At first, Jenny was only half listening. Now, she focused on April. “Mrs. Featherstone’s daughter was named Mandy?”

April nodded. “This friend of her daughter’s had said she’d run into Mandy in Dallas, several years before. That she’d appeared to be getting her life together because she was in the late stages of pregnancy. She said Mandy intended to give birth and keep the child. Mrs. Featherstone had assumed her daughter was dead because she’d been immersed in the drug culture when she’d run away, and she hadn’t seen or heard from her for more than twenty-five years. Mrs. Featherstone wanted me to find her daughter, if she was alive, and her granddaughter.

“It took a month before I was able to uncover a record of a Mandy Smith giving birth to a baby girl at one of the hospitals in Dallas…but at the same time, I had also discovered there’d been a Mandy Smith who’d died at another, the result of a hit-and-run accident. The events were only weeks apart. I found Mandy’s grave, got a court order, and arranged for DNA testing. The results came in before my client died.
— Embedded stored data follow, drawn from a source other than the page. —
/-- R230: the codes of the five statuses and which are errors; no response holds another code;
INVALID_ARGUMENT comes only from a command with an illegal field or operand, UNSUPPORTED_BAUD only from
REQ_SET_BAUD and REQ_CONFIGURE, SHORT_FRAME only from STRIP_FRAME, and ILLEGAL_COMMAND only from a word that
does not decode (the numbers are the spec's decision D6). -/
def Obligations.StatusesComeOnlyFromTheirCommands : Prop :=
  (Status.code .ok = 0x00 ∧ Status.code .invalidArgument = 0x01 ∧ Status.code .unsupportedBaud = 0x02 ∧
      Status.code .illegalCommand = 0x03 ∧ Status.code .shortFrame = 0x04 ∧
      ∀ st : Status, st.isError = true ↔ errorCode st.code) ∧
    ∀ (s t : State) (tx : Transaction) (rest : List Transaction),
      s.presented = tx :: rest → step s = .next t →
      ∃ c : Byte, t.lastResponse.status = some c ∧ c.toNat ≤ 4 ∧
        (c = 0x01 → ∃ i, decode tx.cmd = .ok i ∧ ¬ argumentsLegal s.maxPacket tx i) ∧
        (c = 0x02 → ∃ i, decode tx.cmd = .ok i ∧ consumesBaud i = true) ∧
        (c = 0x03 ↔ ∃ why, decode tx.cmd = .error why) ∧
        (c = 0x04 → decode tx.cmd = .ok .stripFrame)

/-- R232 and R235: the status of a response is the cause of highest priority among those the transaction
has: ILLEGAL_COMMAND, then INVALID_ARGUMENT, then UNSUPPORTED_BAUD, then SHORT_FRAME, then OK; and where
that cause is an error the response records nothing besides the code (the order is the spec's decision D7). -/
def Obligations.StatusIsTheCauseOfHighestPriority : Prop :=
  ([Status.illegalCommand, .invalidArgument, .unsupportedBaud, .shortFrame, .ok].map Status.priority
      = [1, 2, 3, 4, 5]) ∧
    ∀ (s t : State) (tx : Transaction) (rest : List Transaction),
      s.presented = tx :: rest → step s = .next t →
      ∃ st : Status, t.lastResponse.status = some st.code ∧ hasCause s.maxPacket tx st ∧
        (∀ st' : Status, hasCause s.maxPacket tx st' → st.priority ≤ st'.priority) ∧
        (errorCode st.code → t.lastResponse = statusOnly st.code)

/-- R34 (the spec's decision D36): a response holds a value only in the fields its command writes, and in
none when the command ended with an error; reading a field that holds no value is a fault of the reader that
names the field. -/
def Obligations.UnwrittenFieldsHoldNoValueAndFaultOnRead : Prop :=
  (∀ (i : Instr) (s t : State), exec i s = .next t →
    (t.lastResponse.lineValue ≠ none → i.opcode = .encLine) ∧
    (t.lastResponse.divValue ≠ none ∨ t.lastResponse.divIndex ≠ none ∨ t.lastResponse.achieved ≠ none →
      i.opcode = .encBaud ∨ i.opcode = .reqSetBaud ∨ i.opcode = .reqConfigure) ∧
    (t.lastResponse.payload ≠ none ∨ t.lastResponse.payloadLen ≠ none → i = .stripFrame) ∧
    (∀ c, t.lastResponse.status = some c → errorCode c → t.lastResponse = statusOnly c)) ∧
  ∀ r : Response,
    (r.status = none → r.readStatus = .error (.noValue .status)) ∧
    (r.lineValue = none → r.readLineValue = .error (.noValue .lineValue)) ∧
    (r.divValue = none → r.readDivValue = .error (.noValue .divValue)) ∧
    (r.divIndex = none → r.readDivIndex = .error (.noValue .divIndex)) ∧
    (r.achieved = none → r.readAchieved = .error (.noValue .achieved)) ∧
    (r.payload = none → r.readPayload = .error (.noValue .payload)) ∧
    (r.payloadLen = none → r.readPayloadLen = .error (.noValue .payloadLen)) ∧
    (∀ v, r.lineValue = some v → r.readLineValue = .ok v) ∧
    (∀ v, r.divValue = some v → r.readDivValue = .ok v) ∧
    (∀ v, r.achieved = some v → r.readAchieved = .ok v) ∧
    (∀ bs, r.payload = some bs → r.readPayload = .ok bs)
“Mrs. Featherstone grieved the loss of her daughter but hoped for the discovery of her grandchild. At that point, I didn’t think it would be so hard to find you. But I hit a snag.”

Jenny met April’s gaze. “A nurse at the hospital where…where Mandy died, a friend of my mother’s—of my adoptive mother’s—promised Mandy she would protect her baby—me. Apparently, she told the nurse that her family had killed her.”

“If poor Mandy had been using drugs a great deal in her life up to the time she became pregnant, and then suffered the trauma of her accident, she might well have been delusional at that point.” Kate’s quiet words echoed what Jenny herself thought.

“I don’t doubt the nurse and your adoptive mother believed Mandy at the time,” April said. “Absent of any solid evidence to the contrary, they acted to honor Mandy’s dying request—and to protect an innocent baby.”

“You’re certain that I’m Mrs. Featherstone’s granddaughter?”

“I am. We will, however, have a doctor take a sample so we can compare your DNA to your birth mother’s. The estate requires that proof.”

Jenny tilted her head. “Estate? There’s an estate? Is that why that man grabbed me? And, who is he?”

“His name is Douglas Vance. He was a great-nephew to Amanda Featherstone, and had believed himself her only heir, and so had been expecting she would leave her entire estate to him.” April shook her head. “The irony of this situation is Mrs. Featherstone was never going to leave him anything more than she did. Until she learned she had a granddaughter, she intended to leave her estate to charity. Mrs. Featherstone told me that Vance was an inept scoundrel and never saw a dollar he didn’t squander or one he ever earned. But he was family from her husband’s side, and she left him what anyone else would consider a fortune.” She met Jenny’s gaze. “If Vance had somehow succeeded in his plan, and ‘removed’ you from the picture, the will would have reverted to its previous terms as per a codicil. Clearly, the man didn’t read his copy of the document. If he had, he would have known going after you would have gained him nothing.”

The door to the roadhouse opened. Connor Talbot and Mel Richardson came in, nodded to Grandma Kate, and then pulled up a couple of chairs and joined them.